The vine tends to be very vigorous, producing a large canopy, and fertile, capable of producing high yields of small clusters of similarly small berries.

==Wine regions==

The Vendée of western France where some plantings of Landal noir are still cultivated.

While Landal noir is still an authorized grape variety for several French wine regions (none of which is making Appellation d'origine contrôlée (AOC) wines which is prohibited from using hybrid grapes under French wine laws), the variety is not officially recommended for use in any quality wine production.
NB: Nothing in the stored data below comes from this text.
theorem codeLine_of_row_arg (h : row ∈ opcodeTable) (hasArgument : row.2.2.1 ≠ .none) {t : List Char}
    {v : Int} (reads : hexToken t = some v) : codeLine [row.2.1, t] = .ok (row.2.2.2 v) := by
  cases argument : row.2.2.1 with
  | none => exact absurd argument hasArgument
  | _ => simp only [codeLine, find_mnemonic h, argument, reads]

end

/-- The code line of an instruction is read back as the instruction (R63). -/
theorem codeLine_instrText {i : Instr} (fits : i.wellFormed) :
    codeLine (tokens (instrText i)) = .ok i := by
  obtain ⟨row, inTable, same⟩ := exists_row i
  have argClass : i.argClass = row.2.2.1 := same ▸ argClass_of_row inTable i.arg
  have mnemonic : i.mnemonic = row.2.1 := same ▸ mnemonic_of_row inTable i.arg
  rw [tokens_instrText, argClass, mnemonic]
  split
  · next noArgument =>
    have zero : i.arg = 0 := same ▸ (arg_of_row_argClass row inTable i.arg).1 noArgument
    rw [codeLine_of_row_no_arg inTable noArgument, ← zero, same]
  · next hasArgument =>
    rw [codeLine_of_row_arg inTable hasArgument (hexToken_tokenText fits), same]

theorem dataLine_pairLine {p : Int × Int} (fits : fits32 p.1 ∧ fits32 p.2) :
    dataLine (tokens (pairLine p)) = .ok p := by
  simp only [dataLine, hexTokens_pairLine fits]

section
variable {l : Line} {rest : List Line} {n : Nat} {blankSeen : Bool} {img : Image}

theorem assembleFrom_code_line {i : Instr} (begins : BeginsWithToken l) (notEnd : l ≠ endcode)
    (reads : codeLine (tokens l) = .ok i) (assembles : assembleFrom rest (n + 1) blankSeen false = .ok img) :
    assembleFrom (l :: rest) n blankSeen false = .ok ⟨imageLine i :: img.code, img.data⟩ := by
  rw [assembleFrom, if_neg begins.tokens_ne_nil, if_neg begins.no_leading_blank, if_neg (by decide),
    if_neg notEnd, reads]
  simp only [assembles]

theorem assembleFrom_endcode :
    assembleFrom (endcode :: rest) n blankSeen false = assembleFrom rest (n + 1) blankSeen true := by
  rw [assembleFrom, tokens_endcode, if_neg (by decide), if_neg (by decide), if_neg (by decide), if_pos rfl]

theorem assembleFrom_data_line {p : Int × Int} (begins : BeginsWithToken l)
    (reads : dataLine (tokens l) = .ok p) (assembles : assembleFrom rest (n + 1) blankSeen true = .ok img) :
    assembleFrom (l :: rest) n blankSeen true = .ok ⟨img.code, p :: img.data⟩ := by
  rw [assembleFrom, if_neg begins.tokens_ne_nil, if_neg begins.no_leading_blank, if_pos rfl, reads]
  simp only [assembles]

end

theorem assembleFrom_data {data : List (Int × Int)} (fits : ∀ p ∈ data, fits32 p.1 ∧ fits32 p.2)
    (n : Nat) (blankSeen : Bool) :
    assembleFrom (data.map pairLine) n blankSeen true = .ok ⟨[], data⟩ := by
  induction data generalizing n with
  | nil => rfl
  | cons p data ih =>
    obtain ⟨fitsFirst, fitsRest⟩ := List.forall_mem_cons.mp fits
    exact assembleFrom_data_line (beginsWithToken_pairLine p) (dataLine_pairLine fitsFirst)
      (ih fitsRest (n + 1))

theorem assembleFrom_source {program : List Instr} {data : List (Int × Int)}
    (wellFormed : ∀ i ∈ program, i.wellFormed) (fits : ∀ p ∈ data, fits32 p.1 ∧ fits32 p.2) (n : Nat)
    (blankSeen : Bool) :
    assembleFrom (program.map instrText ++ endcode :: data.map pairLine) n blankSeen false =
      .ok ⟨program.map imageLine, data⟩ := by
  induction program generalizing n with
  | nil => exact assembleFrom_endcode.trans (assembleFrom_data fits (n + 1) blankSeen)
  | cons i program ih =>
    obtain ⟨fitsFirst, wellFormedRest⟩ := List.forall_mem_cons.mp wellFormed
    exact assembleFrom_code_line (beginsWithToken_instrText i) (instrText_ne_endcode i)
      (codeLine_instrText fitsFirst) (ih wellFormedRest (n + 1))

/-- Settles O53, by induction on the program, and after `ENDCODE` on the data lines. -/
theorem assemblingASource : Obligations.AssemblingASource :=
  fun _ _ wellFormed fits => assembleFrom_source wellFormed fits 1 false

end Sys2Proof.Machine
end
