-- ==== Sys2Proof/Certificates/Slice0/Obligations.lean ====
section
/-! DEFINITION. The statements for the provers. A statement whose clause rests on one of the spec's own decisions
(D<n>) or on a choice of the model (log <n>) says so. -/

open Sys2Proof Sys2Proof.Machine

/-! ### The Mode Table and the descriptor -/

/-- The eight entries of the Mode Table, by mode word: name, axis width, logical range, reports, report length
(R80; the mode word is D2, R61). -/
def Obligations.ModeTableEntries : Prop :=
  (modeOfWord 0 = .s8 ∧ modeParams .s8 = ⟨8, -127, 127, 1, 7⟩) ∧
  (modeOfWord 1 = .s16 ∧ modeParams .s16 = ⟨16, -32767, 32767, 1, 13⟩) ∧
  (modeOfWord 2 = .d8 ∧ modeParams .d8 = ⟨8, -127, 127, 2, 7⟩) ∧
  (modeOfWord 3 = .d16 ∧ modeParams .d16 = ⟨16, -32767, 32767, 2, 13⟩) ∧
  (modeOfWord 4 = .s7 ∧ modeParams .s7 = ⟨8, 0, 127, 1, 7⟩) ∧
  (modeOfWord 5 = .s15 ∧ modeParams .s15 = ⟨16, 0, 32767, 1, 13⟩) ∧
  (modeOfWord 6 = .d7 ∧ modeParams .d7 = ⟨8, 0, 127, 2, 7⟩) ∧
  (modeOfWord 7 = .d15 ∧ modeParams .d15 = ⟨16, 0, 32767, 2, 13⟩)

/-- Every attribute of a mode is a function of one field of its word, and words and modes are in bijection (R62, on
the numbering D2). -/
def Obligations.ModeWordFieldsGiveAttributes : Prop :=
  (∀ w : BitVec 3,
    axisWidth (modeOfWord w) = (if fieldW w then 16 else 8) ∧
    reportLength (modeOfWord w) = (if fieldW w then 13 else 7) ∧
    reportCount (modeOfWord w) = (if fieldD w then 2 else 1) ∧
    (rangeFor (modeOfWord w)).2 = (if fieldW w then 32767 else 127) ∧
    (rangeFor (modeOfWord w)).1 = (if fieldU w then 0 else - (rangeFor (modeOfWord w)).2) ∧
    paramsFor (modeOfWord w) = (axisWidth (modeOfWord w), reportCount (modeOfWord w)) ∧
    wordOfMode (modeOfWord w) = w) ∧
  (∀ m : Mode, modeOfWord (wordOfMode m) = m)

/-- The report count is `1 + mode[1]`; the reviewed code's formula gives 1, 1, 1, 1, 2, 2, 2, 2 and is wrong exactly
for the two dual modes and the two single modes in the middle (R95). -/
def Obligations.ReportCountIsTableColumnNotFormula : Prop :=
  ∀ w : BitVec 3,
    reportCount (modeOfWord w) = 1 + (w.getLsbD 1).toNat ∧
    ((if (w.toNat >>> 1) > 1 then 2 else 1) = (if w.toNat < 4 then 1 else 2 : Nat)) ∧
    ((if (w.toNat >>> 1) > 1 then 2 else 1) ≠ reportCount (modeOfWord w) ↔
      modeOfWord w = .d8 ∨ modeOfWord w = .d16 ∨ modeOfWord w = .s7 ∨ modeOfWord w = .s15)

/-- Any DESC that obeys the law declares, in every mode, `NREP` collections whose axis fields have that mode's range,
size and count 6, with Report IDs 1 and 2; and a descriptor determines its mode. The law reads bytes by the grammar
of G3, which is PRESUMED (log 12). -/
def Obligations.DescriptorAgreesWithModeTable : Prop :=
  ∀ desc : Mode → List Byte, DescriptorLaw desc →
    (∀ m, ∃ cs, readDescriptor (desc m) = some cs ∧ cs.length = reportCount m ∧
      cs.map (·.reportId) = (List.range (reportCount m)).map (· + 1) ∧
      ∀ c ∈ cs, c.axes = ⟨(rangeFor m).1, (rangeFor m).2, axisWidth m, 6⟩) ∧
    (∀ m m', desc m = desc m' → m = m')

/-- Every collection of every mode's content: eight buttons with usages 1 to 8, range 0 to 1 and one bit each, then
the six axis usages in order (R66; the binding of usages to positions is the spec's G2). -/
def Obligations.DescriptorContentShape : Prop :=
  ∀ m : Mode, ∀ c ∈ descriptorContent m,
    c.usageMin = 1 ∧ c.usageMax = 8 ∧ c.buttons = ⟨0, 1, 1, 8⟩ ∧ c.usages = [.x, .y, .z, .rx, .ry, .rz] ∧
    c.buttons.size * c.buttons.count + c.axes.size * c.axes.count = 8 * reportLength m
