-- ==== Sys2Proof/Laws/PerInstr.lean ====
section
/-! SUPPORT. Per-instruction families. `RowWord`: the code `encode` gives an operation is well formed and selects the
operation's own row of the opcode table. -/

namespace Sys2Proof.Laws.RowWord

/-- The encoded operation is well formed and its word agrees with its row's value under the row's mask. -/
def Statement (i : Instr) : Prop := (encode i).wellFormed = true ∧ i.row.selects (encode i) = true

theorem cfgS8 : Statement .cfgS8 := by unfold Statement; decide
theorem cfgS16 : Statement .cfgS16 := by unfold Statement; decide
theorem cfgD8 : Statement .cfgD8 := by unfold Statement; decide
theorem cfgD16 : Statement .cfgD16 := by unfold Statement; decide
theorem cfgS7 : Statement .cfgS7 := by unfold Statement; decide
theorem cfgS15 : Statement .cfgS15 := by unfold Statement; decide
theorem cfgD7 : Statement .cfgD7 := by unfold Statement; decide
theorem cfgD15 : Statement .cfgD15 := by unfold Statement; decide
theorem drop (mmm : BitVec 3) (chv : ChannelVector) : Statement (.drop mmm chv) := by
  have h : ∀ m : BitVec 3, m.toNat < 16 ∧ m.toNat &&& 8 = 0 := by decide
  simp [Statement, encode, Instr.row, Code.wellFormed, Code.wordFits, Code.selected, Code.operandFits, Row.selects,
    Format.width, h mmm]
theorem encS8 (chv : ChannelVector) : Statement (.encS8 chv) := by
  simp [Statement, encode, Instr.row, Code.wellFormed, Code.wordFits, Code.selected, Code.operandFits, Row.selects,
    Format.width]
theorem encS16 (chv : ChannelVector) : Statement (.encS16 chv) := by
  simp [Statement, encode, Instr.row, Code.wellFormed, Code.wordFits, Code.selected, Code.operandFits, Row.selects,
    Format.width]
theorem encD8 (chv : ChannelVector) : Statement (.encD8 chv) := by
  simp [Statement, encode, Instr.row, Code.wellFormed, Code.wordFits, Code.selected, Code.operandFits, Row.selects,
    Format.width]
theorem encD16 (chv : ChannelVector) : Statement (.encD16 chv) := by
  simp [Statement, encode, Instr.row, Code.wellFormed, Code.wordFits, Code.selected, Code.operandFits, Row.selects,
    Format.width]
theorem encS7 (chv : ChannelVector) : Statement (.encS7 chv) := by
  simp [Statement, encode, Instr.row, Code.wellFormed, Code.wordFits, Code.selected, Code.operandFits, Row.selects,
    Format.width]
theorem encS15 (chv : ChannelVector) : Statement (.encS15 chv) := by
  simp [Statement, encode, Instr.row, Code.wellFormed, Code.wordFits, Code.selected, Code.operandFits, Row.selects,
    Format.width]
theorem encD7 (chv : ChannelVector) : Statement (.encD7 chv) := by
  simp [Statement, encode, Instr.row, Code.wellFormed, Code.wordFits, Code.selected, Code.operandFits, Row.selects,
    Format.width]
theorem encD15 (chv : ChannelVector) : Statement (.encD15 chv) := by
  simp [Statement, encode, Instr.row, Code.wellFormed, Code.wordFits, Code.selected, Code.operandFits, Row.selects,
    Format.width]
theorem mux (g : Fin 2) (a : Fin 6) : Statement (.mux g a) := by revert g a; unfold Statement; decide
theorem cvt8 (v : Chan) : Statement (.cvt8 v) := by
  have h := v.isLt
  simp [Statement, encode, Instr.row, Code.wellFormed, Code.wordFits, Code.selected, Code.operandFits, Row.selects,
    Format.width]
  omega
theorem cvt16 (v : Chan) : Statement (.cvt16 v) := by
  have h := v.isLt
  simp [Statement, encode, Instr.row, Code.wellFormed, Code.wordFits, Code.selected, Code.operandFits, Row.selects,
    Format.width]
  omega
theorem btn : Statement .btn := by unfold Statement; decide
theorem build (g : Fin 2) : Statement (.build g) := by revert g; unfold Statement; decide
theorem deliver (g : Fin 2) : Statement (.deliver g) := by revert g; unfold Statement; decide
theorem disconnect : Statement .disconnect := by unfold Statement; decide
theorem connect : Statement .connect := by unfold Statement; decide
theorem reset : Statement .reset := by unfold Statement; decide

end Sys2Proof.Laws.RowWord
end

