-- ==== Sys2Proof/Laws/Ports.lean ====
section
/-! SUPPORT. The descriptor read port is wide enough (D23). -/

namespace Sys2Proof

/-- No descriptor is longer than the longest. -/
theorem Config.length_desc_le_longest (m : Mode) : (Config.desc m).length ≤ Config.longestDesc := by
  cases m <;> simp [Config.longestDesc]

/-- The address reaches past every byte of every descriptor. -/
theorem Config.length_desc_le (m : Mode) : (Config.desc m).length ≤ 2 ^ Config.descAw :=
  calc (Config.desc m).length ≤ Config.longestDesc := Config.length_desc_le_longest m
    _ ≤ 2 ^ Nat.clog 2 Config.longestDesc := Nat.le_pow_clog (by decide) _
    _ ≤ 2 ^ Config.descAw := Nat.pow_le_pow_right (by decide) (by simp [Config.descAw])

end Sys2Proof
end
Plantings of the grape have been steadily declining for decades with only 49 ha reported in 2008, mostly concentrated in the Loire Valley and Vendée department.

Outside France there were 0.06 ha of Landal noir planted in the Canton of Geneva in Switzerland. In North America, the grape was first planted in Ontario during the 1980s with small plantings still there and in Quebec. In Pennsylvania, the grape is often used as a blending variety with the French-American hybrid grape Chambourcin.

==Synonyms==
The only official synonym for Landal noir listed in the Vitis International Variety Catalogue (VIVC) is its breeder code of Landot 244.